Stored data:
____

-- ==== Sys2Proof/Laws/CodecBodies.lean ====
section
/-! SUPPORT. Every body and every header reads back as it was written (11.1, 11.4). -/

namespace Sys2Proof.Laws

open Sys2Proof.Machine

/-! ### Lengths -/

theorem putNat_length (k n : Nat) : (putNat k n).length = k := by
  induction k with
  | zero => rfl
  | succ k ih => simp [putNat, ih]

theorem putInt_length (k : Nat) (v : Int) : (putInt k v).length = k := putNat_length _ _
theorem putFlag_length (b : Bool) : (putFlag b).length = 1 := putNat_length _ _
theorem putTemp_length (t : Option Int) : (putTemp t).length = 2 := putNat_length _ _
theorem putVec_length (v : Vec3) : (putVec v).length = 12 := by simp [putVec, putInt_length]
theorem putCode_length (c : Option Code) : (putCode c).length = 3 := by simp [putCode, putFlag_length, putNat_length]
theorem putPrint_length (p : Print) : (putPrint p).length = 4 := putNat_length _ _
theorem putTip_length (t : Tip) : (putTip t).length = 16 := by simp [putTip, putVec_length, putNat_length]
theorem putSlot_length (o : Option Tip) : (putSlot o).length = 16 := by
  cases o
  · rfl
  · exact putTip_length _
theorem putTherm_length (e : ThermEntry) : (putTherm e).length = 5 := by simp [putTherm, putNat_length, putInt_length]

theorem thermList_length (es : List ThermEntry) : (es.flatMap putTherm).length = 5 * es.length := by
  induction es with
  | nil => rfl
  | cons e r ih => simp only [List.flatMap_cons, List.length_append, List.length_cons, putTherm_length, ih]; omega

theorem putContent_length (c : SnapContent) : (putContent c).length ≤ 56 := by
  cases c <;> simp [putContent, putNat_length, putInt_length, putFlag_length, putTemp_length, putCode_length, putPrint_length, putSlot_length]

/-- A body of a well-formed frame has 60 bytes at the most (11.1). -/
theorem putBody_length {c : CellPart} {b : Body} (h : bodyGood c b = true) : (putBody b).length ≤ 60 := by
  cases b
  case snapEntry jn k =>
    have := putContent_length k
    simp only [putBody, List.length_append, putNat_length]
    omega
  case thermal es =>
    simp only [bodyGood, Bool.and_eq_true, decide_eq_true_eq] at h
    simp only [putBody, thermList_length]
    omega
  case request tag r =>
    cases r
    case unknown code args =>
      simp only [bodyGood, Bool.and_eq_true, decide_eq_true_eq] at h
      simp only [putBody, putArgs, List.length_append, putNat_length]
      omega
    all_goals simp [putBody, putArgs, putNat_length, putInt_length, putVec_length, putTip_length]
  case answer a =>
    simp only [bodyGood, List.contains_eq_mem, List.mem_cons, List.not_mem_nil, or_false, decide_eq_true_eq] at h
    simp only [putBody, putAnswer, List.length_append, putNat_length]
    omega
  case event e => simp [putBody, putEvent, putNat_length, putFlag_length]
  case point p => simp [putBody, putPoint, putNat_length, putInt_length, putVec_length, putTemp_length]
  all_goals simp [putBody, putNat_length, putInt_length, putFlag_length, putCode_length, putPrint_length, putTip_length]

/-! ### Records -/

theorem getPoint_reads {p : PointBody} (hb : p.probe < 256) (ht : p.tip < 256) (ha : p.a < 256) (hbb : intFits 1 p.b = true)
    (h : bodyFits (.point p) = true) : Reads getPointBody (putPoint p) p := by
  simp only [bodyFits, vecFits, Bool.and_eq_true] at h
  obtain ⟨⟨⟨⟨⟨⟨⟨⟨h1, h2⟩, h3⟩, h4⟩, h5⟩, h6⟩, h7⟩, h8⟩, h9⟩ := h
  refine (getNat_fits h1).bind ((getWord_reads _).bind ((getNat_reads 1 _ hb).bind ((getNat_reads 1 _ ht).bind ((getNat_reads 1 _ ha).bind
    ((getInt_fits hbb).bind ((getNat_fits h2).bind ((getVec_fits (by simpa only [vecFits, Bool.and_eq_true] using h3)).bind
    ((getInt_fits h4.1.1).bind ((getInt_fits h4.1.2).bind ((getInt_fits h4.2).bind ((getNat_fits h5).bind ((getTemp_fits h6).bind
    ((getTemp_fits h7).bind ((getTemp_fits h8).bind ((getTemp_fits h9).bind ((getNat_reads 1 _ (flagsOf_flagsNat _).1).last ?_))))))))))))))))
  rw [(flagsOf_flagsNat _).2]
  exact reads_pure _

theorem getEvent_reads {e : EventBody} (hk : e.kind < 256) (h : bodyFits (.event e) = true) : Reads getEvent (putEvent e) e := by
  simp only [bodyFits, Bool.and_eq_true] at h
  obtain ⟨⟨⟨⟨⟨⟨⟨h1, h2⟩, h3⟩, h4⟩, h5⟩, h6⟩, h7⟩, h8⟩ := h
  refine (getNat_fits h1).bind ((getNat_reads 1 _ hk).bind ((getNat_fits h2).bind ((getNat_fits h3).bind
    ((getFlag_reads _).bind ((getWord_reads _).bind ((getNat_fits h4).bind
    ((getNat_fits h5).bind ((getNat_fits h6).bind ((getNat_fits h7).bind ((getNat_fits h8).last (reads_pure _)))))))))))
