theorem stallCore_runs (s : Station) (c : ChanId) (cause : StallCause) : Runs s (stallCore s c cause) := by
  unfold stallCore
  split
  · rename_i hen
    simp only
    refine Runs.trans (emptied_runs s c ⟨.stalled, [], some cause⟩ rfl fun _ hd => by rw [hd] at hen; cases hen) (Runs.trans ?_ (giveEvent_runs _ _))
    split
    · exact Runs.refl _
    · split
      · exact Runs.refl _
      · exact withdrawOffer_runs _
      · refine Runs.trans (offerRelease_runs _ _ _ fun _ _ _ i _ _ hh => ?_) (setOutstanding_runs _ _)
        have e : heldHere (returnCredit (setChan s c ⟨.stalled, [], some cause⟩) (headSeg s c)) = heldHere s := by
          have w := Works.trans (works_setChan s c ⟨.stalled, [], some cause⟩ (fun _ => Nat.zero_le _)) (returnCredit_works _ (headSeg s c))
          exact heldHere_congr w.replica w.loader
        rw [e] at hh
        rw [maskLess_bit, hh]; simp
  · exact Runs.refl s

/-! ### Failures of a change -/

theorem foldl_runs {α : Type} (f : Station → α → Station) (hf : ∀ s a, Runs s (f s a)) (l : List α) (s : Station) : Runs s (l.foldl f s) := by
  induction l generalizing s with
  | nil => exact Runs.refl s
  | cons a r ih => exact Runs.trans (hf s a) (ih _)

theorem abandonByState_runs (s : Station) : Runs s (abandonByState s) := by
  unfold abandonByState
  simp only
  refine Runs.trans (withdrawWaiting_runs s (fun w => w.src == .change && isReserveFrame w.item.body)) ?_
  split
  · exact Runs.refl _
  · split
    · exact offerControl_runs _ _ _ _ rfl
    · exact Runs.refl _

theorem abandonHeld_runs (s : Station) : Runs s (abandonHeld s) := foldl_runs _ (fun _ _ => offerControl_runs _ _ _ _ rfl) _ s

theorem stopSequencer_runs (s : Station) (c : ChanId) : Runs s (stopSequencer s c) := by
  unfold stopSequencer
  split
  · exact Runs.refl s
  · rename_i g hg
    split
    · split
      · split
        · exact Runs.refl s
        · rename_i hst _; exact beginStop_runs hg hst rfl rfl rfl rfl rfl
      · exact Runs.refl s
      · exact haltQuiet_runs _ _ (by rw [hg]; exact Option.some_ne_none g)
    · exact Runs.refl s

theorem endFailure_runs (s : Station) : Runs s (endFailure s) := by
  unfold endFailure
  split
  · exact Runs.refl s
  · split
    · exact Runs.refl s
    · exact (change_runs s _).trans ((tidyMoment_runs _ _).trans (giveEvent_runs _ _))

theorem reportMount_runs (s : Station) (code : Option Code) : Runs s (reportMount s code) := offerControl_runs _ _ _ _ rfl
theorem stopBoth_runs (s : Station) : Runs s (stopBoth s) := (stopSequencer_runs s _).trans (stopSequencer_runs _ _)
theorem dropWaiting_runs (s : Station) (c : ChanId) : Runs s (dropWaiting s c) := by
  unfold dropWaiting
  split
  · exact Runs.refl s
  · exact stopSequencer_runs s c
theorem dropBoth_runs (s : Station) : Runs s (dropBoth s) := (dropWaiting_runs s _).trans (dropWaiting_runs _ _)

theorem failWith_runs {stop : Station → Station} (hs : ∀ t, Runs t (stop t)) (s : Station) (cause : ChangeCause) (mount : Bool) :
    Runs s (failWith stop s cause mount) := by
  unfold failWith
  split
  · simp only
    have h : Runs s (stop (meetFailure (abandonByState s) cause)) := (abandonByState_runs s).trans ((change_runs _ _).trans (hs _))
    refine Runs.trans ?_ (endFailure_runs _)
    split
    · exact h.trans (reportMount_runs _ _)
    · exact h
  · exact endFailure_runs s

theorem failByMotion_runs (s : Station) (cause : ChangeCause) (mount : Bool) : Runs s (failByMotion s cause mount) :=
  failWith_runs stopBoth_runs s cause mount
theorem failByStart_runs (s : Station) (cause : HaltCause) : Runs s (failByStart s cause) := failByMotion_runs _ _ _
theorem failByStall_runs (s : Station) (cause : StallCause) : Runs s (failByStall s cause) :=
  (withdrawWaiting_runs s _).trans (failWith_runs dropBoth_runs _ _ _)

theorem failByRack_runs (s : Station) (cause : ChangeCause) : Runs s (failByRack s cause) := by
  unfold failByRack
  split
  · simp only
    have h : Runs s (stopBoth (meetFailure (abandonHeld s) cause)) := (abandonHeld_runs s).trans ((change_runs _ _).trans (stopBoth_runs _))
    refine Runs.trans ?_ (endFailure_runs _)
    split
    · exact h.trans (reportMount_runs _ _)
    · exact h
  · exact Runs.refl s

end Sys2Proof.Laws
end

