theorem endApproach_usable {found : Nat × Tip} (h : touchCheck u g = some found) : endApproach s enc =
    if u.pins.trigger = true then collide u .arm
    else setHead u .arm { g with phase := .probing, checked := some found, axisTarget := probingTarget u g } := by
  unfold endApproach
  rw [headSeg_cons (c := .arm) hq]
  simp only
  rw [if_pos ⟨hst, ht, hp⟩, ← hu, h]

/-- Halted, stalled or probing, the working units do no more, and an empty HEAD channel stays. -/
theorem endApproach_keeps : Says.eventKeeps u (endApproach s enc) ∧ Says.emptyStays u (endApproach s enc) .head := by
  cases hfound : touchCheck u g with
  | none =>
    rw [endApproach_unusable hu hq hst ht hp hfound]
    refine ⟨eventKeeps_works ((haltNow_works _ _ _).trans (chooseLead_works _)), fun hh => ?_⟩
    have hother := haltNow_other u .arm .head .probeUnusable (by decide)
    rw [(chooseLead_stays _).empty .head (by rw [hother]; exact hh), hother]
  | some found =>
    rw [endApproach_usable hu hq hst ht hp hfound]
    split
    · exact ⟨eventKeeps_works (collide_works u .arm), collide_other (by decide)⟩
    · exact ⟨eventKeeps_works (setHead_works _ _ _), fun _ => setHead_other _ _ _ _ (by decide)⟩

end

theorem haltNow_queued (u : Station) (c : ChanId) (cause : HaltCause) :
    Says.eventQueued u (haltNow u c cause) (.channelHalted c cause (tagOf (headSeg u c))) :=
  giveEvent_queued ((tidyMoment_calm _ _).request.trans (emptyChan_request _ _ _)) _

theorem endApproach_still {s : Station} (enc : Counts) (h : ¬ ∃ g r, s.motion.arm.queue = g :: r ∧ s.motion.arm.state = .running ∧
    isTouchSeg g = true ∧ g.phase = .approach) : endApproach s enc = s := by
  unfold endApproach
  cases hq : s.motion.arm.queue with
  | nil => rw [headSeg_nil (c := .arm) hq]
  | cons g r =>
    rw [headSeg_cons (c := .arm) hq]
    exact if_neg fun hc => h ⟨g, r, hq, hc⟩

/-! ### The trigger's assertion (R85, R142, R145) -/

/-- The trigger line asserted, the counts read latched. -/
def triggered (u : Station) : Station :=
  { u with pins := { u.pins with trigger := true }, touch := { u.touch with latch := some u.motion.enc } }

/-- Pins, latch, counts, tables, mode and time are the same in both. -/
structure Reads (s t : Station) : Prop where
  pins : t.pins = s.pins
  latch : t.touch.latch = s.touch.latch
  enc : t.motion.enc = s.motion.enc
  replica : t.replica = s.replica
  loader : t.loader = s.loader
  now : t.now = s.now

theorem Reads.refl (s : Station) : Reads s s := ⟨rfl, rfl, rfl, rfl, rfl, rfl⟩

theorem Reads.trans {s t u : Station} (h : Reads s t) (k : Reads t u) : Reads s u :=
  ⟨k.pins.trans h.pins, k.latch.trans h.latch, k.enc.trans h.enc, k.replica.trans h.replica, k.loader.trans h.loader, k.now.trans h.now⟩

____

Your task is to repeat the records exactly. Begin at their first line and stop after the line containing "theorem putTherm_length (e".

__Answer for the task__:
-- ==== Sys2Proof/Laws/CodecBodies.lean ====
section
/-! SUPPORT. Every body and every header reads back as it was written (11.1, 11.4). -/

namespace Sys2Proof.Laws

open Sys2Proof.Machine

/-! ### Lengths -/

theorem putNat_length (k n : Nat) : (putNat k n).length = k := by
  induction k with
  | zero => rfl
  | succ k ih => simp [putNat, ih]

theorem putInt_length (k : Nat) (v : Int) : (putInt k v).length = k := putNat_length _ _
theorem putFlag_length (b : Bool) : (putFlag b).length = 1 := putNat_length _ _
theorem putTemp_length (t : Option Int) : (putTemp t).length = 2 := putNat_length _ _
theorem putVec_length (v : Vec3) : (putVec v).length = 12 := by simp [putVec, putInt_length]
theorem putCode_length (c : Option Code) : (putCode c).length = 3 := by simp [putCode, putFlag_length, putNat_length]
theorem putPrint_length (p : Print) : (putPrint p).length = 4 := putNat_length _ _
theorem putTip_length (t : Tip) : (putTip t).length = 16 := by simp [putTip, putVec_length, putNat_length]
theorem putSlot_length (o : Option Tip) : (putSlot o).length = 16 := by
  cases o
  · rfl
  · exact putTip_length _
theorem putTherm_length (e : ThermEntry) : (putTherm e).length = 5 := by simp [putTherm, putNat_length, putInt_length]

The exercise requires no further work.